The Ignorance of Crowds: Week Notes #30

It’s been a bit of a week, hasn’t it? A combination of returning to work and then all the stuff going on out there…..

Last week I wrote about grifting. And how consumer value - especially in the digital space - really isn’t a priority for the companies who own and operate alot of the services we now use. Right on cue, some changes were announced at Meta. I’m not going to bother going into those here and now, because people like Ed Zitron and Anil Dash are doing a far better job of it than I ever could. It’s fucked though. And more than a little bit scary.

I don’t have a link to it, but I read a tweet (on Bluesky) which said something along the lines of ‘how did all these tech bros spend so much time with science fiction growing up and end up ignoring all the bits about tolerance and identity and instead leant so heavily towards all the bits about autocracy and corruption and the collapse of society’. It’s a good point, isnt it?

I also talked a bit last week about Netflix. The first week of January in the UK sees the return of Traitors to our screens. It’s really good telly. From the perspective of the industry and media - it bucks a lot of the trends we’re seeing with streaming. Whilst the BBC is uniquely able to decouple itself to some extent from the strains of delivering live audiences, it has elected to schedule the show in a way which creates talkability and an ‘appointment to view’. Richard Osman was on the money in his assessment of the show in an edition of The Rest is Enterainment. It’s a show we like in spite of it’s format, not because of it’s format. I’m surprised it’s made it back for a third series, if I’m honest. I had the same concern when series 2 launched. I worried that it might struggle to maintain the type of impact it made in series one now that people knew what to expect and one would assume the contestants might enter the game with an idea of how they could merchandise themselves to best effect.

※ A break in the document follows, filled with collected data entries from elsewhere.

-- ==== Sys2Proof/Tests/Slice0.lean ====
section
/-! SUPPORT. Tests of the checks, the decoder, single commands and single host actions, with expected values from
spec/95_test_vectors.md or written out by hand from the rule named; and, for each statement with hypotheses, states that
meet them. -/

namespace Sys2Proof.Machine.Tests

/-! ### Well-formedness: one ill-formed term for each check -/

theorem test_ref_wellFormed : Config.ref.wellFormed = true := by decide

theorem test_no_manufacturer_refused :
    ({ Config.ref with mfrId := [] } : Config).mfrIdOk = false ∧
      ({ Config.ref with mfrId := [] } : Config).wellFormed = false := by decide

theorem test_high_identifier_refused :
    ({ Config.ref with devId := [0x80#8] } : Config).bytesOk = false ∧
      ({ Config.ref with devId := [0x80#8] } : Config).wellFormed = false := by decide

theorem test_low_start_refused :
    ({ Config.ref with startByte := 0x7F#8 } : Config).bytesOk = false ∧
      ({ Config.ref with startByte := 0x7F#8 } : Config).wellFormed = false := by decide

theorem test_low_end_refused :
    ({ Config.ref with endByte := 0x7F#8 } : Config).bytesOk = false ∧
      ({ Config.ref with endByte := 0x7F#8 } : Config).wellFormed = false := by decide

theorem test_no_groups_refused :
    ({ Config.ref with nGroups := 0 } : Config).groupsOk = false ∧
      ({ Config.ref with nGroups := 0 } : Config).wellFormed = false := by decide

theorem test_crossed_region_refused :
    ({ Config.ref with ckLo := 8, ckHi := 7 } : Config).regionOk = false ∧
      ({ Config.ref with ckLo := 8, ckHi := 7 } : Config).wellFormed = false := by decide

theorem test_long_region_refused :
    ({ Config.ref with ckHi := 9 } : Config).regionOk = false ∧
      ({ Config.ref with ckHi := 9 } : Config).wellFormed = false := by decide

theorem test_small_buffer_refused :
    ({ Config.ref with bufMax := 13 } : Config).bufMaxOk = false ∧
      ({ Config.ref with bufMax := 14 } : Config).bufMaxOk = true ∧
      ({ Config.ref with bufMax := 13 } : Config).wellFormed = false := by decide

/-- A one-entry schema over one byte, which the tests below spoil one field at a time. -/
def entryV : Entry := ⟨some ⟨'v', []⟩, .scalar, 0, 8, 1, .range 0 255⟩

theorem test_entryV_wellFormed : schemaWellFormed 8 [entryV] = true := by decide

theorem test_zero_width_refused :
    ({ entryV with width := 0, count := 1 } : Entry).sizeOk = false ∧
      schemaWellFormed 0 [{ entryV with width := 0, cons := .range 0 0 }] = false := by decide

theorem test_wide_width_refused :
    ({ entryV with width := 33 } : Entry).sizeOk = false ∧ ({ entryV with width := 32 } : Entry).sizeOk = true ∧
      schemaWellFormed 33 [{ entryV with width := 33 }] = false := by decide

theorem test_scalar_count_refused :
    ({ entryV with count := 2 } : Entry).sizeOk = false ∧ schemaWellFormed 16 [{ entryV with count := 2 }] = false := by
  decide

theorem test_empty_array_refused :
    ({ entryV with kind := .array, count := 0 } : Entry).sizeOk = false ∧
      schemaWellFormed 0 [{ entryV with kind := .array, count := 0 }] = false := by decide

theorem test_nameless_scalar_refused :
    ({ entryV with name := none } : Entry).nameOk = false ∧ schemaWellFormed 8 [{ entryV with name := none }] = false := by
  decide

theorem test_named_reserved_refused :
    ({ entryV with kind := .reserved, cons := .none } : Entry).nameOk = false ∧
      schemaWellFormed 8 [{ entryV with kind := .reserved, cons := .none }] = false := by decide

theorem test_repeated_name_refused :
    namesDistinct (schemaNames [entryV, { entryV with off := 8 }]) = false ∧
      schemaWellFormed 16 [entryV, { entryV with off := 8 }] = false := by decide

theorem test_crossed_range_refused :
    ({ entryV with cons := .range 2 1 } : Entry).consOk = false ∧
      schemaWellFormed 8 [{ entryV with cons := .range 2 1 }] = false := by decide

theorem test_range_past_width_refused :
    ({ entryV with cons := .range 0 256 } : Entry).consOk = false ∧
      schemaWellFormed 8 [{ entryV with cons := .range 0 256 }] = false := by decide

theorem test_empty_enum_refused :
    ({ entryV with cons := .enum [] } : Entry).consOk = false ∧ schemaWellFormed 8 [{ entryV with cons := .enum [] }] = false := by
  decide

theorem test_enum_past_width_refused :
    ({ entryV with cons := .enum [0, 256] } : Entry).consOk = false ∧
      schemaWellFormed 8 [{ entryV with cons := .enum [0, 256] }] = false := by decide

theorem test_gap_refused :
    tilesFrom 17 0 [entryV, { entryV with off := 9, name := some ⟨'w', []⟩ }] = false ∧
      schemaWellFormed 17 [entryV, { entryV with off := 9, name := some ⟨'w', []⟩ }] = false := by decide

theorem test_short_span_refused :
    tilesFrom 16 0 [entryV] = false ∧ schemaWellFormed 16 [entryV] = false := by decide

theorem test_empty_schema_refused : schemaLengthOk [] = false ∧ schemaWellFormed 0 [] = false := by decide

/-! ### Decoding: words written out from 30_encoding R70 and R72 (MBZ in bits 31:8, OPCODE in bits 7:0) -/

theorem test_decode_framer :
    decode 0b00000000000000000000000000000001#32 = some .frameParse ∧
      decode 0b00000000000000000000000000000010#32 = some .frameBuild := by decide

theorem test_decode_packer :
    decode 0b00000000000000000000000000000011#32 = some .unpack ∧
      decode 0b00000000000000000000000000000100#32 = some .pack := by decide

theorem test_decode_checksum :
    decode 0b00000000000000000000000000000101#32 = some .ckCompute ∧
      decode 0b00000000000000000000000000000110#32 = some .ckVerify ∧
      decode 0b00000000000000000000000000000111#32 = some .ckAppend := by decide

theorem test_decode_mapper :
    decode 0b00000000000000000000000000001000#32 = some .fieldDecode ∧
      decode 0b00000000000000000000000000001001#32 = some .fieldEncode := by decide

theorem test_decode_composite :
    decode 0b00000000000000000000000000001010#32 = some .decode ∧
      decode 0b00000000000000000000000000001011#32 = some .encode := by decide

/-- The illegal words of spec/95_test_vectors.md section 7, and one with the highest MBZ bit. -/
theorem test_decode_illegal :
    decode 0x00000000#32 = none ∧ decode 0x0000000C#32 = none ∧ decode 0x000000FF#32 = none ∧
      decode 0x00000101#32 = none ∧ decode 0x80000001#32 = none := by decide

theorem test_decodeTableWord :
    decodeTableWord 32 0x0000000A = some .decode ∧ decodeTableWord 32 0x00000101 = none ∧
      decodeTableWord 32 0x0000000C = none ∧ decodeTableWord 40 0x0100000001 = none := by decide

/-! ### Small states -/

/-- What an outcome leaves, if it is a next state. -/
def nextOf (o : Host.Outcome State Fault Refusal) : Option State :=
  match o with
  | .next t => some t
  | .fault _ => none
  | .refused _ => none

/-- An evaluated next state with a checked property. -/
theorem next_of {o : Host.Outcome State Fault Refusal} {p : State → Bool} (h : (nextOf o).any p = true) :
    ∃ t, o = .next t ∧ p t = true := by
  cases o with
  | next t => exact ⟨t, rfl, by simpa [nextOf] using h⟩
  | fault r => cases h
  | refused r => cases h

/-- A machine of configuration c with the buffers given, CK_BYTE k and the patch m. -/
def machine (c : Config) (frame pkd unp : List Byte) (k : Word) (m : Patch) : State :=
  { State.resetWith c with mem := ⟨frame, pkd, unp⟩, ckByte := k, patch := m }

def volume : Name := ⟨'v', ['o', 'l', 'u', 'm', 'e']⟩
def enable : Name := ⟨'e', ['n', 'a', 'b', 'l', 'e']⟩
def mode : Name := ⟨'m', ['o', 'd', 'e']⟩
def levels : Name := ⟨'l', ['e', 'v', 'e', 'l', 's']⟩
def bank : Name := ⟨'b', ['a', 'n', 'k']⟩
def tempo : Name := ⟨'t', ['e', 'm', 'p', 'o']⟩

/-- P0, F0 and the packed data and stream between them (spec/95_test_vectors.md, head). -/
def P0 : Patch :=
  [(bank, .scalar 1443), (enable, .scalar 1), (levels, .array [16, 200, 0]), (mode, .scalar 5), (volume, .scalar 100)]

def F0 : List Byte :=
  [0xF0#8, 0x7D#8, 0x00#8, 0x01#8, 0x29#8, 0x64#8, 0x05#8, 0x10#8, 0x48#8, 0x00#8, 0x23#8, 0x05#8, 0x6E#8, 0xF7#8]

def D0 : List Byte := [0x29#8, 0x64#8, 0x05#8, 0x10#8, 0x48#8, 0x00#8, 0x23#8, 0x05#8]

def U0 : List Byte := [0xE4#8, 0x05#8, 0x10#8, 0xC8#8, 0x00#8, 0xA3#8, 0x05#8]

/-- The second vector of packed data and stream (spec/95_test_vectors.md 1.2). -/
def D1 : List Byte := [0x13#8, 0x05#8, 0x00#8, 0x00#8, 0x7F#8, 0x7F#8, 0x01#8, 0x43#8]

def U1 : List Byte := [0x85#8, 0x80#8, 0x00#8, 0x7F#8, 0xFF#8, 0x01#8, 0x43#8]

/-- The variants of spec/95_test_vectors.md. -/
def refMsb : Config := { Config.ref with flagBitOrder := .msbFirst }
def refNibble : Config := { Config.ref with packScheme := .nibble, nGroups := 7, ckHi := 14 }
def refNibbleLow : Config := { refNibble with nibbleOrder := .lowFirst }
def refUnpacked : Config := { Config.ref with ckDomain := .unpacked, ckHi := 7 }
def refXor : Config := { Config.ref with ckAlgo := .xor7 }
def refSum : Config := { Config.ref with ckAlgo := .sum7 }
def refIgnore : Config := { Config.ref with reservedPolicy := .ignore }

theorem test_variants_wellFormed :
    refMsb.WF ∧ refNibble.WF ∧ refNibbleLow.WF ∧ refUnpacked.WF ∧ refXor.WF ∧ refSum.WF ∧ refIgnore.WF := by
  decide

def withFrame (F : List Byte) : State := machine Config.ref F [] [] 0#32 []
def withPkd (c : Config) (D : List Byte) (k : Word) : State := machine c [] D [] k []
def withUnp (c : Config) (U : List Byte) : State := machine c [] [] U 0#32 []
def withPatch (m : Patch) : State := machine Config.ref [] [] [] 0#32 m

/-- The error record as numbers: CODE, SUB, INDEX, ELEM, offset, expected, actual. -/
def errorOf (s : State) : List Nat :=
  [s.code, s.sub, s.errIndex.toNat % 65536, s.errIndex.toNat / 65536, s.errOffset.toNat, s.errExpected.toNat,
    s.errActual.toNat]

/-! ### One step of each command (spec/95_test_vectors.md 2 to 6; the section is named at each) -/

/-- 2.1: F0, and a MIN_FRAME_LEN frame. -/
theorem test_frameParse_completes :
    (nextOf (exec .frameParse (withFrame F0))).any (fun t =>
      decide (t.mem.pkd = D0 ∧ t.ckByte = 0x6E#32 ∧ t.status = 0x1#32 ∧ t.mem.frame = F0)) = true := by decide

/-- 2.1: byte 3 = 0x02 and byte 6 = 0x80: the 7-bit check precedes the identifier check. -/
theorem test_frameParse_highBit_first :
    (nextOf (exec .frameParse (withFrame ((F0.set 3 0x02#8).set 6 0x80#8)))).any (fun t =>
      decide (errorOf t = [1, 4, 0xFFFF, 0, 6, 0x7F, 0x80] ∧ t.mem.pkd = [] ∧ t.status = 0x2#32)) = true := by
  decide

/-- 2.2. -/
theorem test_frameBuild_completes :
    (nextOf (exec .frameBuild (withPkd Config.ref D1 0x26#32))).any (fun t =>
      decide (t.mem.frame = [0xF0#8, 0x7D#8, 0x00#8, 0x01#8] ++ D1 ++ [0x26#8, 0xF7#8])) = true := by decide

Like all reality TV - the more established it gets, the more the contestants begin to understand the grammar of the show and the ‘etiquette’ as well as the rules. I had an idea that you might play the game again in series two with all the same players from series one. How would people decide between ‘traitor and faithful’, then?

Having said this I’m always startled at how native the contestants go and how quickly they seem to start taking everything so personally. They forget it’s a game. It is a great example of just how bad people are at making decisions too. Especially in committee form. In a recent episode, one of the contestants aired a slight suspicion of a fellow contestant. This resulted in the rest of the group electing to ‘evict’ that contestant from the competition, despite there being little suspiscion that the person involved was ‘a traitor’. This kind of ‘social diffusion’ is fascinating on a small scale within the confines of a TV programme, but ultimately horrifying within the context of a group like a countries electorate. People love to over-estimate how much individual agency they have in contexts like this. We underestimate just how important social proof is to our decision making. This can lead groups to make some really really bad decisions.

Reading

  • Finished Ali Smith’s Gliff and started Prophet Song by Paul Lynch. May have inadvertently gone from one dystopian novel to another. Not exactly what I need at the moment.

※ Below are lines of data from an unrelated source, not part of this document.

-- ==== Sys2Proof/Decode.lean ====
section
/-! DEFINITION. The decoder, total on any bytes and rejecting by name, and after it the encoder (30_encoding.md). -/

namespace Sys2Proof

/-! ## The tables of R126 and R130 -/

/-- The command nibble (R126). -/
def AuxCmd.nibble : AuxCmd → BitVec 4
  | .nativeWrite => 0x8
  | .nativeRead => 0x9
  | .i2cWrite => 0x0
  | .i2cRead => 0x1
  | .i2cWriteMot => 0x4
  | .i2cReadMot => 0x5

/-- The command of a nibble; the reserved nibbles of R127 have none. -/
def AuxCmd.ofNibble? (c : BitVec 4) : Option AuxCmd :=
  if c = 0x8 then some .nativeWrite
  else if c = 0x9 then some .nativeRead
  else if c = 0x0 then some .i2cWrite
  else if c = 0x1 then some .i2cRead
  else if c = 0x4 then some .i2cWriteMot
  else if c = 0x5 then some .i2cReadMot
  else none

/-- The class column of R126: read class or write class. -/
def AuxCmd.isRead : AuxCmd → Bool
  | .nativeRead | .i2cRead | .i2cReadMot => true
  | .nativeWrite | .i2cWrite | .i2cWriteMot => false

/-- The instruction of an AUX command row with these fields; a read-class command has no payload. -/
def AuxCmd.toInstr (c : AuxCmd) (addr : Addr) (lm1 : Byte) (payload : List Byte) : Instr :=
  match c with
  | .nativeWrite => .nativeWrite addr lm1 payload
  | .nativeRead => .nativeRead addr lm1
  | .i2cWrite => .i2cWrite addr lm1 payload
  | .i2cRead => .i2cRead addr lm1
  | .i2cWriteMot => .i2cWriteMot addr lm1 payload
  | .i2cReadMot => .i2cReadMot addr lm1

/-- The number of lanes. -/
def LaneCount.toNat : LaneCount → Nat
  | .one => 1
  | .two => 2
  | .four => 4

/-- The lane count of a number; only 1, 2 and 4 are lane counts (R131). -/
def LaneCount.ofNat? (n : Nat) : Option LaneCount :=
  if n = 1 then some .one
  else if n = 2 then some .two
  else if n = 4 then some .four
  else none

/-- The instruction of a named reply status (R125); 0x3 to 0xF have no name. -/
def replyInstr? (status : BitVec 4) (data : List Byte) : Option Instr :=
  if status = 0 then some (.replyAck data)
  else if status = 1 then some (.replyNack data)
  else if status = 2 then some (.replyDefer data)
  else none

/-- The format of an instruction's row. -/
def Instr.format : Instr → Format
  | .nativeWrite .. | .nativeRead .. | .i2cWrite .. | .i2cRead .. | .i2cWriteMot .. | .i2cReadMot .. => .auxRequest
  | .replyAck .. | .replyNack .. | .replyDefer .. => .auxReply
  | .auxExecute .. | .dpcdRead .. | .dpcdReadProbe .. | .dpcdWrite .. | .epcApply .. | .linkTrain .. => .hostOp

/-! ## Bit fields and bytes -/

/-- The command word `CMD[3:0] ++ ADDR[19:0] ++ LM1[7:0]` (R121). -/
def commandWord (cmd : BitVec 4) (addr : Addr) (lm1 : Byte) : Word := cmd ++ addr ++ lm1

/-- `CMD`, bits 31:28 of the command word (R121). -/
def Word.cmd (w : Word) : BitVec 4 := w.extractLsb' 28 4

/-- `ADDR`, bits 27:8 of the command word (R121). -/
def Word.addr (w : Word) : Addr := w.extractLsb' 8 20

/-- `LM1`, bits 7:0 of the command word (R121). -/
def Word.lm1 (w : Word) : Byte := w.extractLsb' 0 8

/-- The header bytes on the wire: the command word most significant byte first (R122). -/
def headerBytes (w : Word) : List Byte :=
  [w.extractLsb' 24 8, w.extractLsb' 16 8, w.extractLsb' 8 8, w.extractLsb' 0 8]

/-- The base-128 digits of a number, least significant first, bit 7 set in every byte but the last; at most `fuel` of them
stand before the last. -/
def natDigits : Nat → Nat → List Byte
  | 0, n => [BitVec.ofNat 8 n]
  | fuel + 1, n =>
    if n < 128 then [BitVec.ofNat 8 n] else BitVec.ofNat 8 (n % 128 + 128) :: natDigits fuel (n / 128)

/-- A number among the operands of a host record, of any size: R130's `len` and `n` are naturals (layout: log entry 3). -/
def natBytes (n : Nat) : List Byte := natDigits n n

/-! ## Decoding -/

/-- Why bytes are no instruction. -/
inductive DecodeError where
  /-- the bytes end inside the instruction -/
  | truncated
  /-- more bytes stand in the record than the instruction has -/
  | trailingBytes
  /-- op codes 0x0 and 0x7 to 0xF (R130) -/
  | reservedOpCode
  /-- the command nibbles of R127 -/
  | reservedCommand
  /-- the reply nibbles 0x3 to 0xF, which have no name (R125) -/
  | unnamedStatus
  /-- a reply of more than 16 data bytes (R124, R128) -/
  | replyTooLong
  /-- a bit that is 0 in the format is 1 -/
  | unusedBitSet
  /-- the highest digit of a number is 0, where fewer digits hold it (log entry 3) -/
  | zeroDigit
  /-- a link rate outside RBR, HBR, HBR2 (R131) -/
  | unknownLinkRate
  deriving DecidableEq, Repr

/-- The first byte and the rest. -/
def takeByte : List Byte → Except DecodeError (Byte × List Byte)
  | b :: rest => .ok (b, rest)
  | [] => .error .truncated

/-- The first number and the rest (log entry 3). -/
def takeNat : List Byte → Except DecodeError (Nat × List Byte)
  | [] => .error .truncated
  | b :: rest =>
    if b.toNat < 128 then .ok (b.toNat, rest)
    else
      match takeNat rest with
      | .error e => .error e
      | .ok (n, rest) => if n = 0 then .error .zeroDigit else .ok (b.toNat - 128 + 128 * n, rest)

/-- The first `n` bytes and the rest. -/
def takeBytes (n : Nat) (bytes : List Byte) : Except DecodeError (List Byte × List Byte) :=
  if bytes.length < n then .error .truncated else .ok (bytes.take n, bytes.drop n)

/-- An AUX request frame: four header bytes, then `LM1 + 1` payload bytes for a write-class command
(R120, R122, R123).  "A decoder of a request tells the length from the command nibble and `LM1` alone." -/
def decodeRequest : List Byte → Except DecodeError (Instr × List Byte)
  | h0 :: h1 :: h2 :: h3 :: rest =>
    let w : Word := h0 ++ h1 ++ h2 ++ h3
    match AuxCmd.ofNibble? (Word.cmd w) with
    | none => .error .reservedCommand
    | some c =>
      if c.isRead then .ok (c.toInstr (Word.addr w) (Word.lm1 w) [], rest)
      else do
        let (payload, rest) ← takeBytes ((Word.lm1 w).toNat + 1) rest
        .ok (c.toInstr (Word.addr w) (Word.lm1 w) payload, rest)
  | _ => .error .truncated

/-- An AUX reply frame: the status nibble in bits 7:4 of the first byte, whose bits 3:0 are 0, then up to
16 data bytes, to the end of the frame (R124). -/
def decodeReply : List Byte → Except DecodeError (Instr × List Byte)
  | [] => .error .truncated
  | b :: data =>
    if b.extractLsb' 0 4 ≠ 0 then .error .unusedBitSet
    else if 16 < data.length then .error .replyTooLong
    else
      match replyInstr? (b.extractLsb' 4 4) data with
      | none => .error .unnamedStatus
      | some i => .ok (i, [])

/-- A link rate's code in a host record (log entry 3). -/
def LinkRate.ofCode? (b : Byte) : Option LinkRate :=
  if b = 0 then some .rbr else if b = 1 then some .hbr else if b = 2 then some .hbr2 else none

/-- The operands of AUX_EXECUTE: the command nibble in a byte, the address, the length, the number of
payload bytes and the payload (R130; layout: log entry 3). -/
def decodeAuxExecute (bytes : List Byte) : Except DecodeError (Instr × List Byte) := do
  let (cmd, rest) ← takeByte bytes
  if cmd.extractLsb' 4 4 ≠ 0 then .error .unusedBitSet
  else do
    let (addr, rest) ← takeNat rest
    let (len, rest) ← takeNat rest
    let (count, rest) ← takeNat rest
    let (payload, rest) ← takeBytes count rest
    .ok (.auxExecute (cmd.extractLsb' 0 4) addr len payload, rest)

/-- The operands `addr, n` of DPCD_READ and DPCD_READ_PROBE (R130; layout: log entry 3). -/
def decodeAddrCount (make : Nat → Nat → Instr) (bytes : List Byte) : Except DecodeError (Instr × List Byte) := do
  let (addr, rest) ← takeNat bytes
  let (n, rest) ← takeNat rest
  .ok (make addr n, rest)

/-- The operands of DPCD_WRITE (R130; layout: log entry 3). -/
def decodeDpcdWrite (bytes : List Byte) : Except DecodeError (Instr × List Byte) := do
  let (addr, rest) ← takeNat bytes
  let (n, rest) ← takeNat rest
  let (value, rest) ← takeNat rest
  .ok (.dpcdWrite addr n value, rest)

/-- The operands of EPC_APPLY: swing, pre-emphasis, and the lane count less one (R130; layout: log entry 3). -/
def decodeEpcApply (bytes : List Byte) : Except DecodeError (Instr × List Byte) := do
  let (swing, rest) ← takeNat bytes
  let (pre, rest) ← takeNat rest
  let (lanes, rest) ← takeNat rest
  .ok (.epcApply swing pre (lanes + 1), rest)

/-- The operands of LINK_TRAIN: the lane count less one, then a byte with the rate's code and one with enhanced framing in
bit 0 (R130; layout: log entry 3). -/
def decodeLinkTrain (bytes : List Byte) : Except DecodeError (Instr × List Byte) := do
  let (lanes, rest) ← takeNat bytes
  let (rate, rest) ← takeByte rest
  let (ef, rest) ← takeByte rest
  if ef.extractLsb' 1 7 ≠ 0 then .error .unusedBitSet
  else
    match LinkRate.ofCode? rate with
    | none => .error .unknownLinkRate
    | some r => .ok (.linkTrain (lanes + 1) r (ef.getLsbD 0), rest)

/-- A host record: the op code in bits 3:0 of the first byte, then the operands (R130; layout: log entry 3). -/
def decodeHostOp : List Byte → Except DecodeError (Instr × List Byte)
  | [] => .error .truncated
  | b :: rest =>
    if b = 0x01 then decodeAuxExecute rest
    else if b = 0x02 then decodeAddrCount .dpcdRead rest
    else if b = 0x03 then decodeAddrCount .dpcdReadProbe rest
    else if b = 0x04 then decodeDpcdWrite rest
    else if b = 0x05 then decodeEpcApply rest
    else if b = 0x06 then decodeLinkTrain rest
    else .error .reservedOpCode

/-- The instruction at the head of the bytes, and the rest of them. -/
def decode (f : Format) (bytes : List Byte) : Except DecodeError (Instr × List Byte) :=
  match f with
  | .auxRequest => decodeRequest bytes
  | .auxReply => decodeReply bytes
  | .hostOp => decodeHostOp bytes

/-- The instruction that is the whole of the bytes: "each is one record" (R134). -/
def decodeWhole (f : Format) (bytes : List Byte) : Except DecodeError Instr :=
  match decode f bytes with
  | .error e => .error e
  | .ok (i, []) => .ok i
  | .ok (_, _ :: _) => .error .trailingBytes

/-! ## Encoding -/

/-- A link rate's code in a host record (log entry 3). -/
def LinkRate.code : LinkRate → Byte
  | .rbr => 0
  | .hbr => 1
  | .hbr2 => 2

/-- An AUX request frame (R120 to R122). -/
def encodeRequest (c : AuxCmd) (addr : Addr) (lm1 : Byte) (payload : List Byte) : List Byte :=
  headerBytes (commandWord c.nibble addr lm1) ++ payload

/-- An AUX reply frame (R124). -/
def encodeReply (status : BitVec 4) (data : List Byte) : List Byte := (status ++ (0 : BitVec 4)) :: data

/-- The bytes of an instruction in its row's format. -/
def encode : Instr → List Byte
  | .nativeWrite addr lm1 payload => encodeRequest .nativeWrite addr lm1 payload
  | .nativeRead addr lm1 => encodeRequest .nativeRead addr lm1 []
  | .i2cWrite addr lm1 payload => encodeRequest .i2cWrite addr lm1 payload
  | .i2cRead addr lm1 => encodeRequest .i2cRead addr lm1 []
  | .i2cWriteMot addr lm1 payload => encodeRequest .i2cWriteMot addr lm1 payload
  | .i2cReadMot addr lm1 => encodeRequest .i2cReadMot addr lm1 []
  | .replyAck data => encodeReply 0 data
  | .replyNack data => encodeReply 1 data
  | .replyDefer data => encodeReply 2 data
  | .auxExecute cmd addr len payload =>
    [0x01, (0 : BitVec 4) ++ cmd] ++ natBytes addr ++ natBytes len ++ natBytes payload.length ++ payload
  | .dpcdRead addr n => 0x02 :: natBytes addr ++ natBytes n
  | .dpcdReadProbe addr n => 0x03 :: natBytes addr ++ natBytes n
  | .dpcdWrite addr n value => 0x04 :: natBytes addr ++ natBytes n ++ natBytes value
  | .epcApply swing pre lanes => 0x05 :: natBytes swing ++ natBytes pre ++ natBytes (lanes - 1)
  | .linkTrain lanes rate ef => 0x06 :: natBytes (lanes - 1) ++ [rate.code, if ef then 1 else 0]

/-! ## The opcode table's words -/

/-- The bytes of an instruction of the opcode table whose first `nbits` bits are `w`, numbered as the table
numbers them, and whose other bits are 0: a command word goes most significant byte first (R122), a host op
code is the record's first byte. -/
def tableBytes (nbits w : Nat) : List Byte :=
  if 8 < nbits then headerBytes (BitVec.ofNat 32 w) ++ List.replicate 256 0
  else BitVec.ofNat 8 w :: List.replicate 16 0

/-- The bytes of a reply whose status nibble is the table's word: the nibble goes to bits 7:4 of the one
byte of the frame (R124). -/
def tableReplyBytes (w : Nat) : List Byte := [BitVec.ofNat 8 (16 * w)]

/-- The format and instruction of a table word.  The table gives REPLY_NACK and AUX_EXECUTE the same word, and
REPLY_DEFER and DPCD_READ: a short word is a host op code where there is one, else a reply status (log entry 5). -/
def decodeTable (nbits w : Nat) : Option (Format × Instr) :=
  if 8 < nbits then
    match decodeRequest (tableBytes nbits w) with
    | .ok (i, _) => some (.auxRequest, i)
    | .error _ => none
  else
    match decodeHostOp (tableBytes nbits w) with
    | .ok (i, _) => some (.hostOp, i)
    | .error _ =>
      match decodeReply (tableReplyBytes w) with
      | .ok (i, _) => some (.auxReply, i)
      | .error _ => none

/-- What the decoder reads from a word of the opcode table. -/
def decodeTableWord (nbits w : Nat) : Option Instr := (decodeTable nbits w).map Prod.snd

end Sys2Proof
end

  • Spent a lot of time with Russell Davies’ brilliant Honda APG entry. Its such a good bit of world building.

  • Spending time with the various ‘year ahead’ type stuff that gets published in Campaign and WARC and the like. I wrote a presentation on the topic of the ‘way ahead for Media Strategy’ for a client last year - I might repurpose that content here. It was a very pretty deck and the points it makes are good, I think. Increasingly, I like to approach my working output like I treat my larder and fridge. I’m reluctant to get a single use out of something. You’ve got to be recycling, upcycling, refreshing….

Watching

  • The Traitors, The Agency and Skeleton Crew.

  • Started American Primeval. Found it thoroughly depressing. I appreciate the American Frontier was more than likely a very brutal and violent place, but I’m not sure - what with everything going on in the world - that I need to be bashed over the head with it. I hope that the violence and intensity of the first episode gives way to something more character orientated.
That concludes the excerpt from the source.